→ **Records for the exercise**
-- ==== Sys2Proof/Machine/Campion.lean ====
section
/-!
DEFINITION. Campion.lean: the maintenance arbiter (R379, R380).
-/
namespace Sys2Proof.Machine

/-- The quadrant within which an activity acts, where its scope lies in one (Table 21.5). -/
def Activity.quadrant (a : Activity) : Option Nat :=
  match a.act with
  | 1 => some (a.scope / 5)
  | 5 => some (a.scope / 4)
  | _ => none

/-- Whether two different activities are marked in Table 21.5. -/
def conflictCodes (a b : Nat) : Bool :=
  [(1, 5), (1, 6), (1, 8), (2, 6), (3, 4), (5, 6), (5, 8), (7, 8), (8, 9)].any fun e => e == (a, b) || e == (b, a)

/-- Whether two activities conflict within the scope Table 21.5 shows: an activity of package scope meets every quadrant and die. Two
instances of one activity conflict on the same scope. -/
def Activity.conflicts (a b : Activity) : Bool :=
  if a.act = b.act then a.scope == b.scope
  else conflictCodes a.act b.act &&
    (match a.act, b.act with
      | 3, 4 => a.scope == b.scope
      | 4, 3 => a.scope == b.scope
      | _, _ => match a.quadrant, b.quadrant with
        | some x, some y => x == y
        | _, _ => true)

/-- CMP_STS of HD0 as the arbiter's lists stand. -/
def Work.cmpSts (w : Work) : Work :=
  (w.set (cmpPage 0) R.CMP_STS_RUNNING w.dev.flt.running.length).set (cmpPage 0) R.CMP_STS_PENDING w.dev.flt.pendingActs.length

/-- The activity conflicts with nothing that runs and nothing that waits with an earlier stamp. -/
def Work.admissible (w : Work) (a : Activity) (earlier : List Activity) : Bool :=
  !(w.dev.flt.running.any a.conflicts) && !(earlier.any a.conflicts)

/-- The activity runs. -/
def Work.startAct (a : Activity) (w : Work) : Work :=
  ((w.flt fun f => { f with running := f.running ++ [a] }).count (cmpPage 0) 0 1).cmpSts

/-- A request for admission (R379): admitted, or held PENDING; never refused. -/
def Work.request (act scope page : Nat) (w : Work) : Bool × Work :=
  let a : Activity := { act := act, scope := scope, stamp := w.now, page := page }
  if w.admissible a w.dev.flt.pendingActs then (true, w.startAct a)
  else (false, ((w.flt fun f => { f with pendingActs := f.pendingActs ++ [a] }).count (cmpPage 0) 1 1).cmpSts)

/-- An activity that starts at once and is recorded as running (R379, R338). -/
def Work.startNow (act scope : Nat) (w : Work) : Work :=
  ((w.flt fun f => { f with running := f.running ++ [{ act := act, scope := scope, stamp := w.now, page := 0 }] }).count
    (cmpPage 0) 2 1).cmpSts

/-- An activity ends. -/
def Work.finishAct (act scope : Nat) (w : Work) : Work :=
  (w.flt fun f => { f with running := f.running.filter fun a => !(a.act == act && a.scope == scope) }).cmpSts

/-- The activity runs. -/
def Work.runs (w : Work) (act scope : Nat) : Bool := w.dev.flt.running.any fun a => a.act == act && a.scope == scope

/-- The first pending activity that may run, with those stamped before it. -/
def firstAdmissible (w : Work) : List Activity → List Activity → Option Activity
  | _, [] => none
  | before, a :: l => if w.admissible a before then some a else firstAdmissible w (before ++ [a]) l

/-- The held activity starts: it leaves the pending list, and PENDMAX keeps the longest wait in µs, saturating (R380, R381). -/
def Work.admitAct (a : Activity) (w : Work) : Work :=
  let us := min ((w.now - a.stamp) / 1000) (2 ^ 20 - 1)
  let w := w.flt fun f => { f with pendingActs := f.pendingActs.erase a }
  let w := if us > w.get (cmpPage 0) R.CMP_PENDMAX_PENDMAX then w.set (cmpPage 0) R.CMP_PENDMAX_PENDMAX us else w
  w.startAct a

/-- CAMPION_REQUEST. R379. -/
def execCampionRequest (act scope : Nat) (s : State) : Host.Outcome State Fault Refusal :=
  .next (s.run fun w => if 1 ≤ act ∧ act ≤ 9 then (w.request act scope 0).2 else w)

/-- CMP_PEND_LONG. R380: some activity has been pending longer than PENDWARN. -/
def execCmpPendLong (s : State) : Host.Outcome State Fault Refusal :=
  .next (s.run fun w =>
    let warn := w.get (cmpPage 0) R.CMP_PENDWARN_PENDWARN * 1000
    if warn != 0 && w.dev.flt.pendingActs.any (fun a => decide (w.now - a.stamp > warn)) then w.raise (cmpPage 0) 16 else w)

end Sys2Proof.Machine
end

* * *

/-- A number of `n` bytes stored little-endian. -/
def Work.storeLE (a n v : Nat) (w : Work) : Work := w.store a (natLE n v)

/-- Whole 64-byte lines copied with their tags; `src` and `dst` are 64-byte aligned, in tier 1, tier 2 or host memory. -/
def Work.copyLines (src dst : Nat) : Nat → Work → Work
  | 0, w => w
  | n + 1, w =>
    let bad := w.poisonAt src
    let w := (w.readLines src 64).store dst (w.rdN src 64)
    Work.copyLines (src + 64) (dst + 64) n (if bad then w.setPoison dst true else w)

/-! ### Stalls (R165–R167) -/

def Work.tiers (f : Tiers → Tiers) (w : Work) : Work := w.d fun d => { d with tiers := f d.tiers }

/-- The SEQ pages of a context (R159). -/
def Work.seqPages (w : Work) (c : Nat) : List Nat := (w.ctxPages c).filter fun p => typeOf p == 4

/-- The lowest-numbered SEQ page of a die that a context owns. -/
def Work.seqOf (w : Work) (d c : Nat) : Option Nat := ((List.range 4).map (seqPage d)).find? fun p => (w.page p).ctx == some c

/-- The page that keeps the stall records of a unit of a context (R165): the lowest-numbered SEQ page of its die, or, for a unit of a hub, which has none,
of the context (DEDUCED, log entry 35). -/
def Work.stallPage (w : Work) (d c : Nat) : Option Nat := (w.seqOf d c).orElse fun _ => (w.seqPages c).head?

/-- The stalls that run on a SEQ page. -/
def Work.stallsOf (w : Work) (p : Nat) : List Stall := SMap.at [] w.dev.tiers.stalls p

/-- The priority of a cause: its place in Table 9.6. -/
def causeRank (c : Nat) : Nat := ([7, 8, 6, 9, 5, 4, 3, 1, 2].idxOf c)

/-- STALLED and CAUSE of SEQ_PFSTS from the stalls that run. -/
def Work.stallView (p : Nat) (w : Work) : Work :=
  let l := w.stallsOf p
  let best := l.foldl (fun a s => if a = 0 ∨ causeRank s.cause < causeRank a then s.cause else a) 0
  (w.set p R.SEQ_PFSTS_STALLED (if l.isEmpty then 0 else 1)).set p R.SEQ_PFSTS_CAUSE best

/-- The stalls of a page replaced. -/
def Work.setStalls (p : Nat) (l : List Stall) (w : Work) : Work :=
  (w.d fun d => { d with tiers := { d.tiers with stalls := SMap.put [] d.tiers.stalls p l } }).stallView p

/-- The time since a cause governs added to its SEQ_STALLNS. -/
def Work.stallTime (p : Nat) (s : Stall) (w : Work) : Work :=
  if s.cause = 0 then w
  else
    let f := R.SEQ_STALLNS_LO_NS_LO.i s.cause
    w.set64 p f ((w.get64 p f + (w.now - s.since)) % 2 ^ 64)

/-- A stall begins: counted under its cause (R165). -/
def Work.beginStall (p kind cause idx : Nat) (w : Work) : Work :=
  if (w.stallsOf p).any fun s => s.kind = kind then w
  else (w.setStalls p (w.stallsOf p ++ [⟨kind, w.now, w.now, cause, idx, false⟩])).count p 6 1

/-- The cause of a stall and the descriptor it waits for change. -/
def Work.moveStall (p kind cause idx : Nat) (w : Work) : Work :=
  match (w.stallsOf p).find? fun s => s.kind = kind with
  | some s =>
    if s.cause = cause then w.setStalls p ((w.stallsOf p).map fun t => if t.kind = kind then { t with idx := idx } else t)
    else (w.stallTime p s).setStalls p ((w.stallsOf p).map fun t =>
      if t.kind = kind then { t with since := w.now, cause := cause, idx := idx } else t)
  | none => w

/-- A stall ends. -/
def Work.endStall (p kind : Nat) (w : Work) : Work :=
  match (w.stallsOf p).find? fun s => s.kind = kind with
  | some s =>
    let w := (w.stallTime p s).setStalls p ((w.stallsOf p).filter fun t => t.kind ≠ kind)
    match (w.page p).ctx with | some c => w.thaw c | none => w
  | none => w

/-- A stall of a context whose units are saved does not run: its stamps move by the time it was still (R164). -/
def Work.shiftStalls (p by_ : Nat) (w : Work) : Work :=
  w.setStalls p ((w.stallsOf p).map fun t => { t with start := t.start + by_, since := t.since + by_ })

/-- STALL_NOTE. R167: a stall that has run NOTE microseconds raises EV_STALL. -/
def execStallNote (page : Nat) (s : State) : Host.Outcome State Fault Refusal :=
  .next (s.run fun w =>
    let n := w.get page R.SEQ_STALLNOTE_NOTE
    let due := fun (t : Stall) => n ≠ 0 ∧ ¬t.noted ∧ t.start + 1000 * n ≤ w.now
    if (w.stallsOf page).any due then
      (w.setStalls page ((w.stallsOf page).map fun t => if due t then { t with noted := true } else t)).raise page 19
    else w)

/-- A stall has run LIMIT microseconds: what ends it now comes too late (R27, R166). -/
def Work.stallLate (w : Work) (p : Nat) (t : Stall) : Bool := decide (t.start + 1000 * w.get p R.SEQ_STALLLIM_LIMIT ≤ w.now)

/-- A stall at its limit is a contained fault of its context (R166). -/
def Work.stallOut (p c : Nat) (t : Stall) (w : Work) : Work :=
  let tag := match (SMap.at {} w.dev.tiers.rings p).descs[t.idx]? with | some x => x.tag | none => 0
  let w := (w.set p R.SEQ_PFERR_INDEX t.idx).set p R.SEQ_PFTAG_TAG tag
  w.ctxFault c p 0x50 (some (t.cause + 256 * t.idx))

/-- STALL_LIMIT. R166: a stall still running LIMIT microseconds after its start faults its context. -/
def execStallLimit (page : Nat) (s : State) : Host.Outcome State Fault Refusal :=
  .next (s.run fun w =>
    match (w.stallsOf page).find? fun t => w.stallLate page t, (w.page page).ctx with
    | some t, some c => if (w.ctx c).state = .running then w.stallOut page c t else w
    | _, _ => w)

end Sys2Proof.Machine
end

→ **Work instructions**
Give the exact lines, and only those, from the line containing "-- ==== Sys2Proof/Machine/Campion.lean" through the line containing "def Work.admissible (w" in the entries above.

→ **Expected output**
-- ==== Sys2Proof/Machine/Campion.lean ====
section
/-!
DEFINITION. Campion.lean: the maintenance arbiter (R379, R380).
-/
namespace Sys2Proof.Machine

/-- The quadrant within which an activity acts, where its scope lies in one (Table 21.5). -/
def Activity.quadrant (a : Activity) : Option Nat :=
  match a.act with
  | 1 => some (a.scope / 5)
  | 5 => some (a.scope / 4)
  | _ => none

/-- Whether two different activities are marked in Table 21.5. -/
def conflictCodes (a b : Nat) : Bool :=
  [(1, 5), (1, 6), (1, 8), (2, 6), (3, 4), (5, 6), (5, 8), (7, 8), (8, 9)].any fun e => e == (a, b) || e == (b, a)

/-- Whether two activities conflict within the scope Table 21.5 shows: an activity of package scope meets every quadrant and die. Two
instances of one activity conflict on the same scope. -/
def Activity.conflicts (a b : Activity) : Bool :=
  if a.act = b.act then a.scope == b.scope
  else conflictCodes a.act b.act &&
    (match a.act, b.act with
      | 3, 4 => a.scope == b.scope
      | 4, 3 => a.scope == b.scope
      | _, _ => match a.quadrant, b.quadrant with
        | some x, some y => x == y
        | _, _ => true)

/-- CMP_STS of HD0 as the arbiter's lists stand. -/
def Work.cmpSts (w : Work) : Work :=
  (w.set (cmpPage 0) R.CMP_STS_RUNNING w.dev.flt.running.length).set (cmpPage 0) R.CMP_STS_PENDING w.dev.flt.pendingActs.length

/-- The activity conflicts with nothing that runs and nothing that waits with an earlier stamp. -/
def Work.admissible (w : Work) (a : Activity) (earlier : List Activity) : Bool :=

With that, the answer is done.